Peter S said:
This might be a little off topic, but curious, as I never tried to make my own crosses yet. If you have say an f1 hybrid that has features you want to persist in future generations, would it be better to cross the f2 seeds produced from it back against the original f1 parent? What would that be classified as? Would seeds produced from those pods be considered f1 again? Would the genepool for it be more stable at that point than the original f2 seeds? I hope the question makes sense. Thanks.
Cruzz pretty much nailed the response to this. I just want to add that something else you might consider is a backcross to one of the parents. Say you have a variety you really like like a Scotch bonnet, but you want it to be way hotter. You could cross it to a moruga and grow out all the crossed seeds into mature plants. From that cross, you could select the offspring that most closely resemble the bonnet, but also have the heat of the Moruga.
Now with those offspring, you could cross this new f1 back to the Scotch bonnet parent, instead of self pollinating. Then from these offspring, you could again select plants that even more closely resemble the desired Scotch bonnet parent while still being Moruga-hot. Over and over again until you just end up with a bonnet that is almost indistinguishable from the parent bonnet, except for capsaicin production. You just kind of keep filtering out all the Moruga traits, except for the desired higher capsaicin production.
Backcrossing to a stable parent can make it much faster and easier to introduce a desired trait (in this case, capsaicin production) into a preexisting variety or cultivar. A lot of time this technique is used to create "improved" varieties for traits like disease resistance, productivity, dwarf habit, etc...

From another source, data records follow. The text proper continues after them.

/-! ### The step and the queue -/

/-- The command at the front of the queue is taken: step is exec of it on the state with the queue's rest. -/
def Obligations.StepRunsFrontCommand : Prop :=
  ∀ (c : Instr) (rest : List Instr) (s : State), s.pending = c :: rest → step s = exec c { s with pending := rest }

/-- Every command completes, whatever the state, and leaves the queue of commands and the choice counter alone; only
COLD_RESET moves the time base (R155), only the two detector edges move a detector input. -/
def Obligations.EveryCommandCompletes : Prop :=
  ∀ (c : Instr) (s : State), ∃ t, exec c s = .next t ∧ t.pending = s.pending ∧ t.choice = s.choice
    ∧ (c ≠ .coldReset → t.now = s.now)
    ∧ ((∀ j, c ≠ .detectorRise j ∧ c ≠ .detectorFall j) → t.det = s.det)

/-- On an empty queue the events still due are put in the queue, in some order; when none is, the time base rises by one,
from 4,294,967,295 to 0, and the events then due are put in the queue, in some order. While a cold reset is in progress
nothing changes (R155; the tick is the model's own choice, logs 2 and 3). A deadline is due while the count has reached it
and its owner is in the state of its rule; a frame, or a request lost while its port sent, 50 ms after its start (R158,
R159); the cycle deadline in RUNNING (R122); a commit at the latest 40 ms after its snapshot (R123), the end of a store
write at the latest 400 ms after its STORE (R13), the end of an answer in one of the two milliseconds in which its last
stop bit may fall, and a requested warm reset with it (R157, R158; the moment is free, log 4). No other command is. -/
def Obligations.TickRaisesTimeBase : Prop :=
  ∀ s : State,
    (s.pending = [] →
      (s.coldReset = true → step s = .next s) ∧
      (s.coldReset = false → s.dueEvents ≠ [] →
        ∃ l, l.Perm s.dueEvents ∧ step s = .next { s with choice := s.choice + 1, pending := l }) ∧
      (s.coldReset = false → s.dueEvents = [] →
        ∃ l, l.Perm ({ s with now := s.now + 1, choice := s.choice + 1 } : State).dueEvents ∧
          step s = .next { s with now := s.now + 1, choice := s.choice + 1, pending := l })) ∧
    let now := fun c : Instr => c ∈ s.dueEvents
    let passed := fun d : Option Time =>
      ∃ t, d = some t ∧ ¬(1 ≤ (t - s.now).toNat ∧ (t - s.now).toNat ≤ 2147483647)
    let old := fun (since : Time) (ms : Nat) => ms ≤ (s.now - since).toNat
    (∀ j, (now (.blankingDeadline j) ↔ passed (s.channel j).blanking ∧ (s.channel j).state = .trailing) ∧
      (now (.overlongDeadline j) ↔ passed (s.channel j).overlong ∧ (s.channel j).state ≠ .idle)) ∧
    (∀ f, let x := s.side f
      (now (.feedLateDeadline f) ↔ passed x.feed.lateDeadline ∧ x.feed.state = .inService) ∧
      (now (.feedOutDeadline f) ↔ passed x.feed.outDeadline ∧ x.feed.state = .late) ∧
      (now (.shedDeadline f) ↔ passed x.shed.deadline ∧ x.shed.state = .pending)) ∧
    (∀ k, let t := s.truck k
      (now (.idleDeadline k) ↔ passed t.idle ∧ t.state = .standby) ∧
      (now (.holdoffExpiry k) ↔ passed t.holdoff) ∧
      (now (.raiseConfirmDeadline k) ↔ passed t.raiseConfirm ∧ t.state = .raisePending) ∧
      (now (.lowerConfirmDeadline k) ↔ passed t.lowerConfirm ∧ t.state = .lowering) ∧
      (now (.cutAcknowledgeDeadline k) ↔ passed t.cutAck ∧ t.state = .drawing) ∧
      (now (.silenceDeadline k) ↔ passed t.silence ∧ t.state ∈ [.raisePending, .drawing, .lowering]) ∧
      (now (.silentHoldDeadline k) ↔ passed t.silentHold ∧ t.state = .silent) ∧
      (now (.queueWaitDeadline k) ↔ passed t.queueWait ∧ t.state = .queued)) ∧
    (∀ r, (now (.nextJointDeadline r) ↔ ∃ e ∈ s.line, e.isRef r = true ∧ passed e.nextJoint ∧ e.conf = .known) ∧
      (now (.lostDeadline r) ↔ ∃ e ∈ s.line, e.isRef r = true ∧ passed e.lost ∧ e.conf = .stale)) ∧
    (∀ n, now (.phantomExpiry n) ↔
      ∃ e ∈ s.line, ∃ current expiry origin, e.kind = .phantom n current expiry origin ∧ passed (some expiry)) ∧
    (now .spacingDeadline ↔ passed s.spacing) ∧
    (now .cycleDeadline ↔ passed s.cycle ∧ s.sect = .running) ∧
    (∀ p, now (.frameTimeout p) ↔
      (∃ a, (s.port p).rx.start = some a ∧ old a 50) ∨ ∃ a, (s.port p).lost.head? = some a ∧ old a 50) ∧
    ((∀ x, s.inFlight = some x → old x.time 40 → now .commit) ∧ (now .commit → s.inFlight ≠ none)) ∧
    ((∀ t, s.store = .writing t → old t 400 → ∃ agrees, now (.storeWriteEnd agrees)) ∧
      ∀ agrees, now (.storeWriteEnd agrees) → s.store ≠ .idle) ∧
    (∀ p, ((s.port p).tx = none → ¬now (.answerSent p)) ∧
      ∀ x, (s.port p).tx = some x →
        let sent := (s.now - x.since).toNat
        (x.answer.frame.length * 10000 ≤ sent * 57600 → now (.answerSent p)) ∧
          (now (.answerSent p) → x.answer.frame.length * 10000 / 57600 ≤ sent)) ∧
    ((now .warmResetAfterAck → s.warmAsked = true) ∧
      (s.warmAsked = true → s.dispatchPort.tx = none → now .warmResetAfterAck) ∧
      (s.warmAsked = true → s.dispatchPort.tx ≠ none → (now .warmResetAfterAck ↔ now (.answerSent .dispatch)))) ∧
    ((∀ i, (requestParts i).isSome = true → ¬now i) ∧
      ¬now .coldReset ∧ ¬now .coldResetEnd ∧ ¬now .warmRstNAssert ∧ ¬now .warmResetEnd ∧
      ∀ p j b w, ¬now (.frameStart p b) ∧ ¬now (.frameDiscarded p w) ∧ ¬now (.detectorRise j) ∧ ¬now (.detectorFall j))

/-- While a reset is in progress no port takes a request or a byte (R156 to R158; log 7), an event whose condition does
not stand changes nothing (log 5) and nothing is discarded but what R159 and R160 discard (log 9); an edge that the
channel does not see moves the input level alone. What comes while a port sends is in ReceiverTakesBytes. -/
def Obligations.CommandOutOfPlaceChangesNothing : Prop :=
  ∀ s : State,
    (∀ i p k payload, requestParts i = some (p, k, payload) → s.inReset = true → exec i s = .next s) ∧
    (∀ p b, s.inReset = true → exec (.frameStart p b) s = .next s) ∧
    (∀ p w, s.hears p = false → exec (.frameDiscarded p w) s = .next s) ∧
    (∀ p, (∀ a, (s.port p).rx.start = some a → (s.now - a).toNat < 50) →
      (∀ a, (s.port p).lost.head? = some a → (s.now - a).toNat < 50) → exec (.frameTimeout p) s = .next s) ∧
    (∀ p b, b.toNat ≤ 40 → exec (.frameDiscarded p (.lengthByte b)) s = .next s) ∧
    (∀ p, (s.port p).rx = .hunt → exec (.frameDiscarded p .missingStop) s = .next s) ∧
    (∀ i p k payload, requestParts i = some (p, k, payload) →
      exec (.frameDiscarded p (.complete k.code payload (frameCheck k.code payload))) s = .next s) ∧
    (s.coldReset = false → s.warmHold = true → exec .warmRstNAssert s = .next s) ∧
    (∀ j : Joint, (s.channel j).state = .present →
      exec (.detectorRise j) s = .next { s with det := s.det.set j.val true j.isLt }) ∧
    (∀ j : Joint, (s.channel j).state ≠ .present →
      exec (.detectorFall j) s = .next { s with det := s.det.set j.val false j.isLt }) ∧
    (∀ j, ¬(due (s.channel j).blanking s.now = true ∧ (s.channel j).state = .trailing) →
      exec (.blankingDeadline j) s = .next s) ∧
    (∀ j, ¬(due (s.channel j).overlong s.now = true ∧ (s.channel j).state ≠ .idle) →
      exec (.overlongDeadline j) s = .next s) ∧
    (∀ f, ¬(due (s.side f).feed.lateDeadline s.now = true ∧ (s.side f).feed.state = .inService) →
      exec (.feedLateDeadline f) s = .next s) ∧
    (∀ f, ¬(due (s.side f).feed.outDeadline s.now = true ∧ (s.side f).feed.state = .late) →
      exec (.feedOutDeadline f) s = .next s) ∧
    (∀ f, ¬(due (s.side f).shed.deadline s.now = true ∧ (s.side f).shed.state = .pending) →
      exec (.shedDeadline f) s = .next s) ∧
    (∀ k, ¬(due (s.truck k).idle s.now = true ∧ (s.truck k).state = .standby) → exec (.idleDeadline k) s = .next s) ∧
    (∀ k, due (s.truck k).holdoff s.now = false → exec (.holdoffExpiry k) s = .next s) ∧
    (∀ k, ¬(due (s.truck k).raiseConfirm s.now = true ∧ (s.truck k).state = .raisePending) →
      exec (.raiseConfirmDeadline k) s = .next s) ∧
    (∀ k, ¬(due (s.truck k).lowerConfirm s.now = true ∧ (s.truck k).state = .lowering) →
      exec (.lowerConfirmDeadline k) s = .next s) ∧
    (∀ k, ¬(due (s.truck k).cutAck s.now = true ∧ (s.truck k).state = .drawing) →
      exec (.cutAcknowledgeDeadline k) s = .next s) ∧
    (∀ k, ¬(due (s.truck k).silence s.now = true ∧ (s.truck k).state ∈ [.raisePending, .drawing, .lowering]) →
      exec (.silenceDeadline k) s = .next s) ∧
    (∀ k, ¬(due (s.truck k).silentHold s.now = true ∧ (s.truck k).state = .silent) →
      exec (.silentHoldDeadline k) s = .next s) ∧
    (∀ k, ¬(due (s.truck k).queueWait s.now = true ∧ (s.truck k).state = .queued) →
      exec (.queueWaitDeadline k) s = .next s) ∧
    (due s.spacing s.now = false → exec .spacingDeadline s = .next s) ∧
    (∀ r, (∀ e ∈ s.line, e.isRef r = true → due e.nextJoint s.now = false ∨ e.conf = .stale) →
      exec (.nextJointDeadline r) s = .next s) ∧
    (∀ r, (∀ e ∈ s.line, e.isRef r = true → due e.lost s.now = false ∨ e.conf = .known) →
      exec (.lostDeadline r) s = .next s) ∧
    (∀ n, (∀ e ∈ s.line, e.isPhantomNo n = true → due e.expiry? s.now = false) →
      exec (.phantomExpiry n) s = .next s) ∧
    (¬(due s.cycle s.now = true ∧ s.sect = .running) → exec .cycleDeadline s = .next s) ∧
    (s.inFlight = none → exec .commit s = .next s) ∧
    (s.store = .idle → ∀ b, exec (.storeWriteEnd b) s = .next s) ∧
    (s.coldReset = false → exec .coldResetEnd s = .next s) ∧
    (s.warmAsked = false → exec .warmResetAfterAck s = .next s)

I used to do a lot of work with certain soybean PIs (Plant Introductions) that were all but useless as a field crop. No disease resistance, non-uniform pod ripening, poor germ rates, weak plants... Just garbage genetics. Except that each one had a certain gene involved in nematode resistance. Crossing these PIs with robust, good-producing soybean varieties can be used to introduce Soybean Cyst Nematode resistance into a good cultivar that otherwise would succumb to nematode infestation.
That's one reason why big seed banks exist. There are all kinds of species out there that are going extinct all the time. Some of these species and biovars have potentially useful genes that could be used to introduce desired traits into other useful, but otherwise flawed, plants.
edit: Disclaimer - This gets more complicated when more than one gene is responsible for a phenotypic trait. Capsaicin production is the result of a whole concert of genes working together.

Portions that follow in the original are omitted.